В первой половине XIX в. Вена оказывается на перекрестке исторических событий и идеологических процессов эпохи. В начале века здесь разворачиваются драматические перипетии наполеоновских войн. А после поражения Наполеона именно в Вене заседает конгресс реакционных правителей Европы и оформляется политическая организация Священного союза. Его идеолог и организатор князь Меттерних на три десятилетия становится некоронованным властителем Западной Европы.

Первым ударом по этой системе явилась Июльская революция 1830 г. в Париже, вырвавшая Францию из оков Священного союза и тем самым впервые серьезно поколебавшая его авторитет и в Австрии, и в других странах Европы. А в марте 1848 г. восставшая Вена показала пример революционного единства рабочих, студентов и радикальной части мелкой буржуазии.

Австрийская литература первой половины XIX в. отражает сложную историческую судьбу своей страны.
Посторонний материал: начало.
/-- R44, R51, R80: 244 byte values are unknown; fetching one as an opcode ends the run with UnknownOpcode, which carries
the byte and the offset it was fetched from; `PC` is one past it, no operand is fetched and nothing else changes. Every
operand byte of an F2 instruction is legal. That `PC` is one past it and that no operand is fetched are the spec's own
inferences (R51, R44). -/
def Obligations.UnknownOpcodeEndsTheRun : Prop :=
  (∀ (s : State) (b : Byte), s.Fetching → s.program.read s.pc.toNat = some b → b ∉ f1Opcodes ++ f2Opcodes →
    ∃ t, step s = .next t ∧ t = { s with pc := s.pc + 1#16, status := .unknownOpcode b s.pc } ∧
      t.pc.toNat = s.pc.toNat + 1) ∧
  (List.range 256).countP (fun n => (lookup (BitVec.ofNat 8 n)).isNone) = 244 ∧
  ∀ op ∈ f2Opcodes, ∀ (o : Byte) (rest : List Byte), ∃ i, decode (op :: o :: rest) = .ok (i, rest)

/-- R81: the two ways to run past the end, an opcode fetch at `PC >= L` and an operand fetch at `L`. Either ends the run
with OutOfBounds at the offset of the fetch, with `PC` at that offset, and changes nothing else. `PC` at that offset is the
spec's own decision D2 (log 7). -/
def Obligations.FetchPastTheEndEndsTheRun : Prop :=
  (∀ s : State, s.Fetching → s.program.length ≤ s.pc.toNat → step s = .next { s with status := .outOfBounds s.pc }) ∧
  (∀ (s : State) (op : Byte), s.Fetching → s.program.read s.pc.toNat = some op → op ∈ f2Opcodes →
    s.pc.toNat + 1 = s.program.length →
    ∃ t, step s = .next t ∧ t = { s with pc := s.pc + 1#16, status := .outOfBounds (s.pc + 1#16) } ∧
      t.pc.toNat = s.program.length)

/-- R83: at most one error a step, in the order opcode fetch, decode, operand fetch; the handler raises nothing. So an
unknown last byte is reported as UnknownOpcode. The order is the spec's own inference from R50 to R52. -/
def Obligations.ErrorsFollowTheCheckOrder : Prop :=
  ∀ s : State, s.Fetching → ∃ t, step s = .next t ∧
    (s.program.length ≤ s.pc.toNat → t.status = .outOfBounds s.pc) ∧
    ∀ op, s.program.read s.pc.toNat = some op →
      (op ∉ f1Opcodes ++ f2Opcodes → t.status = .unknownOpcode op s.pc) ∧
      (op ∈ f2Opcodes → s.pc.toNat + 1 = s.program.length → t.status = .outOfBounds (s.pc + 1#16)) ∧
      (op ∈ f1Opcodes ∨ (op ∈ f2Opcodes ∧ s.pc.toNat + 1 < s.program.length) →
        t.status = if op = 0x00#8 then .halted else .running)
Хотя пути многих австрийских поэтов и писателей не раз перекрещивались с путями их собратьев по перу и в других немецких землях, все же у австрийской литературы был собственный путь.

Иначе, чем в Германии, складывался романтизм. Он не повторял этапов немецкой романтической школы с ее спорами и борьбой эстетических концепций, австрийские писатели не уделяли большого внимания теории. Австрия почти не знала романтической прозы, так богато представленной в немецкой литературе. Само возникновение романтизма не воспринималось в Австрии как литературная революция — не только потому, что он здесь возник позднее, уже после того, как отшумел в Германии и Англии. Существеннее то, что он не означал крутой ломки в художественных вкусах. Австрия не знала в XVIII в. развитой просве ительской литературы и эстетики, и романтизм в австрийской литературе не был непосредственной реакцией на Просвещение, хотя по сути своей, конечно, развивался как явление, антагонистическое комплексу просветительских идей. Не знала Австрия и жарких споров между романтизмом и классицизмом. Хотя в придворном театре Вены в XVIII в. традиционно выступала французская труппа и классицизм официально поощрялся, он не получил развития, и, когда в этом же театре стала выступать национальная труппа (положившая начало знаменитому Бургтеатру), классицистическая драматургия вскоре сошла со сцены и уступила место комедии, опиравшейся на богатую традицию народного фарса. Сближение с народной сценой, в частности с традицией венского зингшпиля, происходило и в музыкальном театре, прежде всего в творчестве Моцарта. Существенно также и то, что в изобразительном искусстве и в народном театре прочно держались до начала XIX в. традиции барокко. У Раймунда, в частности, не всегда легко отличить барочные черты от романтических. Не случайно также одним из предшественников австрийского романтика Ленау называют силезского поэта барокко А. Грифиуса.

Просветительский рационализм во многих странах сочетался с пренебрежением к народной культуре, к фольклору как якобы не выражавшим идей разума. В Германии Готшед, пользуясь просветительскими аргументами, изгонял со сцены Гансвурста, популярного персонажа народного фарса; австрийский же Гансвурст — Касперль — не покидал театров венских предместий в XVIII в. и свободно перешел в комедию XIX в.

Важную особенность австрийского государства составлял его многонациональный характер.

80

Культура Венгрии и славянских народов, хоть она подавлялась и принижалась официальной Веной, оказывала мощное воздействие на творчество австрийских поэтов, драматургов и композиторов. Славянский и венгерский элементы — сюжеты и образы, народная музыка и народная поэзия — органически входили в австрийскую культуру.

Таким образом, многие весьма характерные черты новой романтической литературы (красочность образов, фантастика, фольклор, интерес к истории, к иноземным культурам, «местный колорит») в Австрии не производили впечатления открытия нового, ибо в несколько иной форме существовали в ее культуре и прежде.

На протяжении многих десятилетий Австрия была оплотом реакции в Европе. К тому же она была католической страной, и нетерпимость церкви здесь проявлялась с особой настойчивостью. Не случайно Вена стала притягательным центром для ряда немецких писателей, принявших католицизм. В Вене читал лекции Ф. Шлегель, выступал один из реакционных немецких идеологов периода войны против Наполеона Адам Мюллер.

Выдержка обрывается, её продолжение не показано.